Flashing lights from an oncoming police car brought my thoughts around to what was ahead, a possible suicide. How anyone could think life was so bad that they would kill themselves never settled with me. Life’s stuff enters pit territory sometimes, but then tomorrow comes and anything is possible again. Of course, the idea that the husband could be the killer could take one even deeper into pit territory. The man you once loved, who made you scream during lovemaking, now not only wants you gone, moved out, but dead.
When I rounded the corner to Berkhoff Street, the scene was chaotic, like the trappings of a major crime. I pulled curbside and rolled to a stop behind a news truck. After I turned off Bertha, my 2000 Saab gray convertible, she rattled in protest for a few moments before going quiet. As I got out, local news anchor Sheridan Meriwether hustled from the front of the news truck and shoved a microphone in my face before I could shut the car door.
“Back off, Sheridan. You’ll know when we know,” I told her.
“True, it’s a suicide?” Sheridan persisted.
“If you know that, then why the attack? You know we don’t give out information in suicides.”
“Confirmation. Especially since two other wives have been killed in the past few weeks.”
“Won’t be for a while. Not tonight anyway.”
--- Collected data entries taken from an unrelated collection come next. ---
-- ==== Sys2Proof/Laws/Engine.lean ====
section
/-!
SUPPORT. What issuing an instruction of an engine stream does: one lemma that turns an issue into its
body on the issued state, and what the issued state keeps.
-/

namespace Sys2Proof.Machine

@[simp] theorem State.withC_c (s : State) (c : Ctl) : (s.withC c).c = c := by rfl
@[simp] theorem State.withC_ctl (s : State) (c : Ctl) : (s.withC c).dev.ctl = c := by rfl
@[simp] theorem State.withC_ram (s : State) (c : Ctl) : (s.withC c).dev.ram = s.dev.ram := by rfl
@[simp] theorem State.withC_pending (s : State) (c : Ctl) : (s.withC c).pending = s.pending := by rfl

/-- A command that changes no memory answers the state with its change. -/
theorem State.ctlNext_withC (s : State) (f : Ctl → Ctl) : s.ctlNext f = .next (s.withC (f s.c)) := by rfl

/-- A command whose device change leaves the memories alone. -/
theorem State.devNext_withC (s : State) (F : Dev → Dev) (c : Ctl) (h : F s.dev = { ctl := c, ram := s.dev.ram }) :
    s.devNext F = .next (s.withC c) := by
  rw [State.devNext, h]; rfl

/-! ## Everything else -/

@[simp] theorem Ctl.others_wr (s : Ctl) (f : FRef) (v : Nat) : (s.wr f v).others = s.others := by rfl
@[simp] theorem Ctl.others_inc (s : Ctl) (f : FRef) (v : Nat) : (s.inc f v).others = s.others := by rfl
@[simp] theorem Ctl.others_setEng (s : Ctl) (n : Nat) (e : EngSt) : (s.setEng n e).others = s.others := by rfl
@[simp] theorem Ctl.others_modEng (s : Ctl) (n : Nat) (f : EngSt → EngSt) : (s.modEng n f).others = s.others := by rfl
@[simp] theorem Ctl.others_setStream (s : Ctl) (n t : Nat) (x : StreamSt) : (s.setStream n t x).others = s.others := by rfl
@[simp] theorem Ctl.others_modStream (s : Ctl) (n t : Nat) (f : StreamSt → StreamSt) : (s.modStream n t f).others = s.others := by rfl

@[simp] theorem Ctl.others_setSem (s : Ctl) (n i v : Nat) : (s.setSem n i v).others = s.others := by rfl

/-! ## Streams, semaphores and registers -/

theorem Ctl.stream_setStream_ne (s : Ctl) (n t : Nat) (x : StreamSt) (m u : Nat) (h : m ≠ n ∨ u ≠ t) :
    (s.setStream n t x).stream m u = s.stream m u := by
  by_cases hm : m = n
  · subst hm
    simp only [Ctl.stream, Ctl.setStream, Ctl.engOf_modEng_same]
    exact tblGet_tblPut_ne _ _ _ (h.resolve_left (fun k => k rfl))
  · simp only [Ctl.stream, Ctl.setStream, Ctl.engOf_modEng_ne _ _ hm]

theorem Ctl.engOf_setStream_same (s : Ctl) (n t : Nat) (x : StreamSt) :
    (s.setStream n t x).engOf n = { s.engOf n with streams := tblPut (fun _ => {}) (s.engOf n).streams t x } := by
  simp [Ctl.setStream]
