theorem bankWrite_outputFormat (w : Fin 12) (v : W64) :
    BankWrite s (.outputFormatWrite rt n w v) rt.val (some n.val) (if w.val < 4 ∨ (8 ≤ w.val ∧ w.val < 10) then 0 else 1)
      (0x0700_0000 + n.val * 0x4_0000 + 0x100 + 8 * w.val) (toBytes 8 v.toNat) := by
  refine bankWrite_of_bankPut (fun d hd => Option.some.inj hd ▸ n.isLt) (by split <;> decide) (by omega) (.refl _) ?_
  have hlen : (toBytes 8 v.toNat).length = 8 := rfl
  have h : oneAccess (0x100 + 8 * w.val) (toBytes 8 v.toNat).length := by rw [hlen]; omega
  rw [exec_outputFormatWrite, execOutputFormatWrite, State.devNext_eq, Nat.add_assoc (_ + _),
    (spans_ctlArea n).busWrite_eq (by omega) h, (spans_ctlArea n).winPut_outputFormat (by decide) w.isLt]

/-- The write of a program image's window. -/
theorem exec_programImageWrite_eq {off : BitVec 19} (h : oneAccess off.toNat data.length) :
    exec (.programImageWrite rt n off data) s = s.devNext (fun d =>
      d.imagePut rt.val n.val off.toNat (0x0A00_0000 + n.val * 0x8_0000 + off.toNat) data) := by
  rw [exec_programImageWrite, execProgramImageWrite, State.devNext_eq, State.devNext_eq, (spans_image n).busWrite_eq off.isLt h,
    (spans_image n).winPut_image off.isLt]

theorem bankWrite_programImage {off : BitVec 19} (h : oneAccess off.toNat data.length) (hin : off.toNat % 0x4_0000 < 0x2_C000)
    (hfree : s.c.imageInUse n.val (off.toNat / 0x4_0000) = false) :
    BankWrite s (.programImageWrite rt n off data) rt.val (s.c.sliceDom n.val) (off.toNat / 0x4_0000)
      (0x0A00_0000 + n.val * 0x8_0000 + off.toNat) data := by
  have ho : off.toNat < 0x8_0000 := off.isLt
  refine bankWrite_of_bankPut (fun _ => Ctl.sliceDom_lt) (by omega) (by omega) (.refl _) ?_
  rw [exec_programImageWrite_eq s rt n h, State.devNext_eq, Dev.imagePut_of_not_inUse hin hfree]

theorem programImage_inUse_refused {off : BitVec 19} {d : Nat} (h : oneAccess off.toNat data.length)
    (hin : off.toNat % 0x4_0000 < 0x2_C000) (hdom : s.c.sliceDom n.val = some d) (hc : s.c.created d = true)
    (huse : s.c.imageInUse n.val (off.toNat / 0x4_0000) = true) :
    ∃ u, exec (.programImageWrite rt n off data) s = .next u ∧
      Refused s u rt.val (0x0A00_0000 + n.val * 0x8_0000 + off.toNat) data.length St.BUSY := by
  refine ⟨_, ?_, refused_refuse s rt.val _ data.length St.BUSY⟩
  rw [exec_programImageWrite_eq s rt n h, State.devNext_eq, Dev.imagePut_of_inUse hin hdom hc huse]

end

/-- Settles O18: each window's write is the bank's write at its address. -/
theorem bankWindows : Obligations.BankWindows := by
  intro s rt n data
  exact ⟨fun _ h => bankWrite_scheduleWindow s rt n h, fun _ h hin => bankWrite_routingTable s rt n h hin,
    fun _ h hout => routingTable_rest_dropped s rt n h hout, fun _ h hin => bankWrite_templates s rt n h hin,
    fun w v => bankWrite_outputFormat s rt n w v, fun _ h hin hfree => bankWrite_programImage s rt n h hin hfree,
    fun _ _ h hin hdom hc huse => programImage_inUse_refused s rt n h hin hdom hc huse⟩

end Sys2Proof.Machine
end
“Thanks, Muriel.” She nodded toward Bertha. “Time you gave the old gray lady a permanent rest, don’t you think?”
“Hey, she’s dependable.”
She chuckled her way back to the front of the news truck. Sheridan was the only newsperson I would give the time of day. We went back two decades, to rookie days when my mom and dad were killed in a car crash. Sheridan and several other newspeople had
accompanied the police to inform me. She returned the next day, too, after the buzz had faded. A drunk driver sped through a red light and rammed my parents’ car head-on. That was the story the police told the papers. The driver of the other car cooked to a crisp when his car exploded after hitting my parents’ car, then a brick wall. My parents were on their way home from an Earth, Wind & Fire concert at the Tower Theater.
Sheridan produced a series on drunk drivers in Philadelphia, how their indiscretions affected families and children on both sides of the equation, which led to a national broadcast. Philadelphia police cracked down on drunk drivers and legislation passed with compulsory loss of licenses. Several other cities and states followed suit.
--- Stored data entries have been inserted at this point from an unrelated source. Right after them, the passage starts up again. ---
/-! ## writeReg -/

@[simp] theorem State.writeReg_hi (s : State) (r : Reg) (v : Word) : (s.writeReg r v).hi = s.hi := by unfold State.writeReg; split <;> rfl
@[simp] theorem State.writeReg_lo (s : State) (r : Reg) (v : Word) : (s.writeReg r v).lo = s.lo := by unfold State.writeReg; split <;> rfl
@[simp] theorem State.writeReg_pc (s : State) (r : Reg) (v : Word) : (s.writeReg r v).pc = s.pc := by unfold State.writeReg; split <;> rfl
@[simp] theorem State.writeReg_nextPC (s : State) (r : Reg) (v : Word) : (s.writeReg r v).nextPC = s.nextPC := by unfold State.writeReg; split <;> rfl
@[simp] theorem State.writeReg_inDelaySlot (s : State) (r : Reg) (v : Word) : (s.writeReg r v).inDelaySlot = s.inDelaySlot := by unfold State.writeReg; split <;> rfl
@[simp] theorem State.writeReg_c0 (s : State) (r : Reg) (v : Word) : (s.writeReg r v).c0 = s.c0 := by unfold State.writeReg; split <;> rfl
@[simp] theorem State.writeReg_ram (s : State) (r : Reg) (v : Word) : (s.writeReg r v).ram = s.ram := by unfold State.writeReg; split <;> rfl
@[simp] theorem State.writeReg_bios (s : State) (r : Reg) (v : Word) : (s.writeReg r v).bios = s.bios := by unfold State.writeReg; split <;> rfl
@[simp] theorem State.writeReg_timers (s : State) (r : Reg) (v : Word) : (s.writeReg r v).timers = s.timers := by unfold State.writeReg; split <;> rfl
@[simp] theorem State.writeReg_gpu (s : State) (r : Reg) (v : Word) : (s.writeReg r v).gpu = s.gpu := by unfold State.writeReg; split <;> rfl
@[simp] theorem State.writeReg_result (s : State) (r : Reg) (v : Word) : (s.writeReg r v).result = s.result := by unfold State.writeReg; split <;> rfl
@[simp] theorem State.writeReg_diag (s : State) (r : Reg) (v : Word) : (s.writeReg r v).diag = s.diag := by unfold State.writeReg; split <;> rfl
@[simp] theorem State.writeReg_render (s : State) (r : Reg) (v : Word) : (s.writeReg r v).render = s.render := by unfold State.writeReg; split <;> rfl
@[simp] theorem State.writeReg_mips1Ext (s : State) (r : Reg) (v : Word) : (s.writeReg r v).mips1Ext = s.mips1Ext := by unfold State.writeReg; split <;> rfl
@[simp] theorem State.writeReg_stepped (s : State) (r : Reg) (v : Word) : (s.writeReg r v).stepped = s.stepped := by unfold State.writeReg; split <;> rfl
@[simp] theorem State.writeReg_readC0 (s : State) (r : Reg) (v : Word) (m : Slot) : (s.writeReg r v).readC0 m = s.readC0 m := by
  simp only [State.readC0, State.writeReg_c0]
@[simp] theorem State.writeReg_status (s : State) (r : Reg) (v : Word) : (s.writeReg r v).status = s.status := State.writeReg_readC0 s r v _
@[simp] theorem State.writeReg_cause (s : State) (r : Reg) (v : Word) : (s.writeReg r v).cause = s.cause := State.writeReg_readC0 s r v _
@[simp] theorem State.writeReg_epc (s : State) (r : Reg) (v : Word) : (s.writeReg r v).epc = s.epc := State.writeReg_readC0 s r v _
@[simp] theorem State.writeReg_badVAddr (s : State) (r : Reg) (v : Word) : (s.writeReg r v).badVAddr = s.badVAddr := State.writeReg_readC0 s r v _
@[simp] theorem State.writeReg_busRead (s : State) (r : Reg) (v : Word) (addr : Word) (wd : Width) : (s.writeReg r v).busRead addr wd = s.busRead addr wd := by
  simp only [State.busRead, State.writeReg_ram, State.writeReg_bios, State.writeReg_timers]
@[simp] theorem State.writeReg_memRead (s : State) (r : Reg) (v : Word) (addr : Word) (wd : Width) : (s.writeReg r v).memRead addr wd = s.memRead addr wd := by
  simp only [State.memRead, State.writeReg_busRead]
I showed my badge to the young cop guarding the front door and entered the small foyer. In front of me was a white-carpeted staircase. To the left was the living room. Laughton, his expression stonier than I expected, stood next to the detective questioning who I supposed was the husband. He sat on the couch, leaned forward with his elbows resting on his thighs, his head hanging down. Two girls clad in Frozen pajamas huddled next to him on the couch, one on either side.
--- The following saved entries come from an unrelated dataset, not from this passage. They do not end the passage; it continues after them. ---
/-- Of all effects only that of an MTC0 to Status, from a register with bit 1 clear, clears EXL. -/
theorem Effect.exl_cleared {i : Instr} {s u : State} (hu : Effect i s u) (hs : s.status.getLsbD 1 = true)
    (h : u.status.getLsbD 1 = false) : ∃ rt, i = .mtc0 rt 12 ∧ (s.readReg rt).getLsbD 1 = false := by
  rcases hu.status with he | ⟨rt, hi, he⟩
  · rw [he, hs] at h; cases h
  · exact ⟨rt, hi, he ▸ h⟩

theorem Ends.exl_cleared {i : Instr} {s m : State} (hm : Ends i s m) (hs : s.status.getLsbD 1 = true)
    (h : m.status.getLsbD 1 = false) : i = .eret ∨ ∃ rt, i = .mtc0 rt 12 ∧ (s.readReg rt).getLsbD 1 = false := by
  cases hm with
  | advance u hu => exact .inr (hu.exl_cleared hs h)
  | branch u x hu => exact .inr (hu.exl_cleared hs h)
  | raise e bad => rw [State.enter_exl] at h; cases h
  | ret hi => exact .inl hi

/-- Stages 1 to 3 clear EXL only by executing ERET, or MTC0 to Status (10_state.md R22; 46_system.md R134, R135). -/
theorem execFetched_exl_cleared {s m : State} (hm : execFetched s = .next m) (hs : s.status.getLsbD 1 = true)
    (h : m.status.getLsbD 1 = false) :
    s.Executes .eret ∨ ∃ rt, s.Executes (.mtc0 rt 12) ∧ (s.readReg rt).getLsbD 1 = false := by
  rcases execFetched_next hm with ⟨i, hi, he⟩ | ⟨-, -, rfl⟩ | ⟨-, rfl⟩
  · rcases he.exl_cleared (by rwa [State.fetched_status]) h with rfl | ⟨rt, rfl, hrt⟩
    · exact .inl hi
    · exact .inr ⟨rt, hi, by rwa [State.fetched_readReg] at hrt⟩
  · rw [State.enter_exl] at h; cases h
  · rw [State.enter_exl] at h; cases h

/-- Only the poll of stage 6 enters Interrupt (60_exceptions.md R162). -/
theorem execFetched_result_ne_interrupt {s m : State} (hm : execFetched s = .next m) :
    m.result ≠ .exception .interrupt := by
  rcases execFetched_next hm with ⟨i, -, he⟩ | ⟨-, -, rfl⟩ | ⟨-, rfl⟩
  · rcases he.result with hok | ⟨e, bad, hne, rfl⟩
    · rw [hok]; nofun
    · rw [State.enter_result]
      exact fun hc => hne (StepResult.exception.inj hc)
  · rw [State.enter_result]; nofun
  · rw [State.enter_result]; nofun

/-- With EXL set the poll delivers nothing (60_exceptions.md R162, R166). -/
theorem State.finishStep_of_exl {s : State} (h : s.status.getLsbD 1 = true) (cia : Word) :
    s.finishStep cia = s.markStepped.forceZero.tickTimers := by
  refine if_neg fun hr => ?_
  obtain ⟨-, hexl, -⟩ := (State.interruptReady_iff _).mp hr
  rw [State.tickTimers_status, State.forceZero_status, State.markStepped_status, h] at hexl
  cases hexl

theorem State.finishStep_status_of_exl {s : State} (h : s.status.getLsbD 1 = true) (cia : Word) :
    (s.finishStep cia).status = s.status := by simp [State.finishStep_of_exl h]

theorem State.finishStep_result_of_exl {s : State} (h : s.status.getLsbD 1 = true) (cia : Word) :
    (s.finishStep cia).result = s.result := by simp [State.finishStep_of_exl h]
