-- ==== Sys2Proof/Machine/Core.lean ====
section
/-! DEFINITION. The machine as the host reads it (Host/Core.lean). -/

def Sys2Proof.core : Host.Core :=
  { State := Sys2Proof.Machine.State
    Fault := Sys2Proof.Machine.Fault
    Refusal := Sys2Proof.Machine.Refusal
    step := Sys2Proof.Machine.step
    reset := Sys2Proof.Machine.State.reset }
end

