-- ==== Sys2Proof/Laws/PerInstr.lean ====
section
/-! SUPPORT. What holds of every instruction as syntax: the four bits every decoder reads first are the opcode of
the instruction the word was made from (30_encoding.md R90, R97). -/

namespace Sys2Proof.Laws.OpcodeField

/-- The word of a well-formed instruction carries its opcode in `w[3:0]`, and the instruction it decodes to is
well-formed and of the same opcode. -/
def Statement (i : Instr) : Prop :=
  i.wf = true → opField (encode i) = i.op ∧ (decode (encode i)).op = i.op

/-- A decoded instruction has the opcode of its word. -/
theorem decode_op (w : Word) : (decode w).op = opField w := by
  unfold decode
  split_ifs <;> simp_all [Instr.op]

theorem init (role : Role) (localAddr peerAddr : Byte) :
    Statement (.init role localAddr peerAddr) := by
  intro _
  rw [decode_op, and_self]
  apply BitVec.eq_of_getLsbD_eq
  intro j hj
  simp only [opField, encode]
  interval_cases j <;> simp

theorem send (dest : Byte) (len : Half) : Statement (.send dest len) := by
  intro _
  rw [decode_op, and_self]
  apply BitVec.eq_of_getLsbD_eq
  intro j hj
  simp only [opField, encode]
  interval_cases j <;> simp

theorem checkRx : Statement .checkRx := fun _ => by decide

theorem pollAck : Statement .pollAck := fun _ => by decide

theorem reserved (op : BitVec 4) : Statement (.reserved op) := by
  intro _
  rw [decode_op, and_self]
  apply BitVec.eq_of_getLsbD_eq
  intro j hj
  simp only [opField, encode]
  interval_cases j <;> simp

end Sys2Proof.Laws.OpcodeField
end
The detective glanced at me, then back at the man. “Where were you?”
“I just got here, man,” the man said. “Went upstairs and found her on the floor.”
“And the kids?”
“My daughter spent the night with me. She had a sleepover at my house. This is Jeanne, lives a few blocks over. She got homesick and wouldn’t stop crying, so I was bringing them back here. Marcy and I separated, but we’re trying to work things out.” He choked up, unable to speak anymore.